3. Segmentation and Grouping:
 Cluster Analysis: Group data points based on similar characteristics. For instance, customer
segmentation can be done by grouping customers with similar buying behaviors.
 Cohort Analysis: Analyze characteristics across different groups or periods. For example, a cohort
of users who signed up during a particular month can be tracked over time to assess retention.
 Classification: Use classification algorithms to categorize data points based on their characteristics
(e.g., classifying customers as "high risk" or "low risk").
4. Anomaly Detection:
 Outlier Identification: Detect data points that have unusual characteristics compared to the rest of
the dataset. These could indicate potential fraud, errors, or unique opportunities.
 Pattern Recognition: Identify patterns in data that deviate from the norm. For example, in time series
analysis, a sudden spike in sales may signal an anomaly worth investigating.
5. Trend Analysis:
 Temporal Characteristics: Analyze how characteristics evolve over time. This could involve looking
at changes in customer behavior, sales figures, or website traffic over months or years.
 Seasonality and Cyclic Patterns: Identify repeating patterns or seasonal trends in characteristics,
which can guide future business decisions (e.g., predicting high sales during holiday periods).
6. Predictive Analytics:
 Model Building: Characteristics from historical data can be used to build predictive models. These
models use machine learning algorithms to predict future outcomes based on specific features. For
instance, predicting customer churn based on engagement characteristics.
 Feature Importance: When building predictive models, it’s crucial to assess the importance of each
characteristic to the prediction. This helps in refining models and improving their accuracy.
7. Reporting Insights:
 Data Visualization: Present the analyzed characteristics using charts, graphs, heatmaps, and other
visual tools. This allows stakeholders to quickly understand trends and insights.

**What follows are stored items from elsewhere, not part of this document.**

-- ==== Sys2Proof/Machine/Frame.lean ====
section
/-! DEFINITION. The frame-emission sequencer: COMPLETE_FRAME (43_frame_emission.md R180 to R185). -/

namespace Sys2Proof.Machine

/-- CONTROL bit 7, the display enable (43_frame_emission.md R180). -/
def displayEnabled (s : State) : Bool := (s.bus.read s.cfg.controlAddr).getLsbD 7

/-- complete_frame: one read of CONTROL, and a frame-ready event with a snapshot of the buffer if its bit 7 is set
(43_frame_emission.md R180, R181). -/
def completeFrame (s : State) : State :=
  emit (busRdEvent s s.cfg.controlAddr :: if displayEnabled s then [.frameReady s.buf] else []) s

/-- COMPLETE_FRAME (43_frame_emission.md R180). -/
def execCompleteFrame (s : State) : Host.Outcome State Fault Refusal :=
  whenRunning s fun s => .next (completeFrame s)

end Sys2Proof.Machine
end

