-- ==== Sys2Proof/Certificates/Slice0/Obligations.lean ====
section
/-! DEFINITION. The statements about the block, for the provers. Each docstring names the rules of spec/ it rests on;
"model's choice" marks what a log entry of notes/assumptions decides. -/

open Sys2Proof Sys2Proof.Machine

/-! ### Encoding -/

/-- 30_encoding.md R81 to R87: decoding the word of a well-formed operation gives it back, every operand at every
value, for every choice of pairwise distinct port addresses. -/
def Obligations.DecodeOfEncodeIsTheOperation : Prop :=
  ∀ (cfg : Config) (i : Instr) (w : TxWord) (n : Int),
    portsDistinct cfg = true → WellFormed cfg i = true → encode cfg i = some (w, n) → decode cfg w n = i

/-- 30_encoding.md R87, R90: every word decodes to an operation with a word, encoding it gives the word back, the count
is kept by STEP alone (word 0), and the operation is well formed unless it is a STEP of a negative count. -/
def Obligations.EncodeOfDecodeIsTheWord : Prop :=
  ∀ (cfg : Config) (w : TxWord) (n : Int),
    encode cfg (decode cfg w n) = some (w, if w = 0 then n else 0) ∧
      (WellFormed cfg (decode cfg w n) = true ↔ (w = 0 → 0 ≤ n))

/-- 30_encoding.md R89: the verdict is INVALID exactly when a reserved field (R85) is not zero, and it names the word. -/
def Obligations.InvalidExactlyWhenReservedNonZero : Prop :=
  ∀ (cfg : Config) (w : TxWord) (n : Int),
    (reservedNonZero w = true ↔ ∃ w', decode cfg w n = .invalid w') ∧
      (∀ w', decode cfg w n = .invalid w' → w' = w)

/-- 41_register_port.md R140: the register port decodes the full address against its three parameters, with no partial
decoding, mirroring or aliasing; every other address is unmapped. -/
def Obligations.PortDecodesTheFullAddress : Prop :=
  ∀ (cfg : Config) (a : Address) (v : Byte), portsDistinct cfg = true →
    (decodeRead cfg a = .readStatus ↔ a = cfg.statusAddr) ∧
    (decodeRead cfg a = .readScanline ↔ a = cfg.scanlineAddr) ∧
    (decodeRead cfg a = .readCompare ↔ a = cfg.compareAddr) ∧
    (decodeRead cfg a = .readUnmapped a ↔ a ≠ cfg.statusAddr ∧ a ≠ cfg.scanlineAddr ∧ a ≠ cfg.compareAddr) ∧
    (decodeWrite cfg a v = .writeStatus v ↔ a = cfg.statusAddr) ∧
    (decodeWrite cfg a v = .writeScanline v ↔ a = cfg.scanlineAddr) ∧
    (decodeWrite cfg a v = .writeCompare v ↔ a = cfg.compareAddr) ∧
    (decodeWrite cfg a v = .writeUnmapped a v ↔ a ≠ cfg.statusAddr ∧ a ≠ cfg.scanlineAddr ∧ a ≠ cfg.compareAddr)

 Summary Reports: Provide key takeaways from the characteristics analysis, focusing on actionable
insights. For instance, if a retail chain notices that certain customer demographics prefer a specific
product, this can lead to targeted marketing campaigns.
 Interactive Dashboards: Tools like Tableau, Power BI, or Google Data Studio allow users to interact
with the characteristics data dynamically, changing filters or focusing on specific features.
Examples of Characteristics Analysis in Different Fields:
 Marketing: Identifying customer demographics, purchasing behaviors, and preferences to tailor
campaigns and improve customer engagement.
 Healthcare: Analyzing patient characteristics (age, medical history, lab results) to predict outcomes,
recommend treatments, or detect diseases early.
 Finance: Assessing transaction characteristics, such as frequency, amount, and location, to detect
fraud or predict default risk.
 Human Resources: Analyzing employee characteristics (tenure, performance metrics, salary) to
predict turnover or identify leadership potential.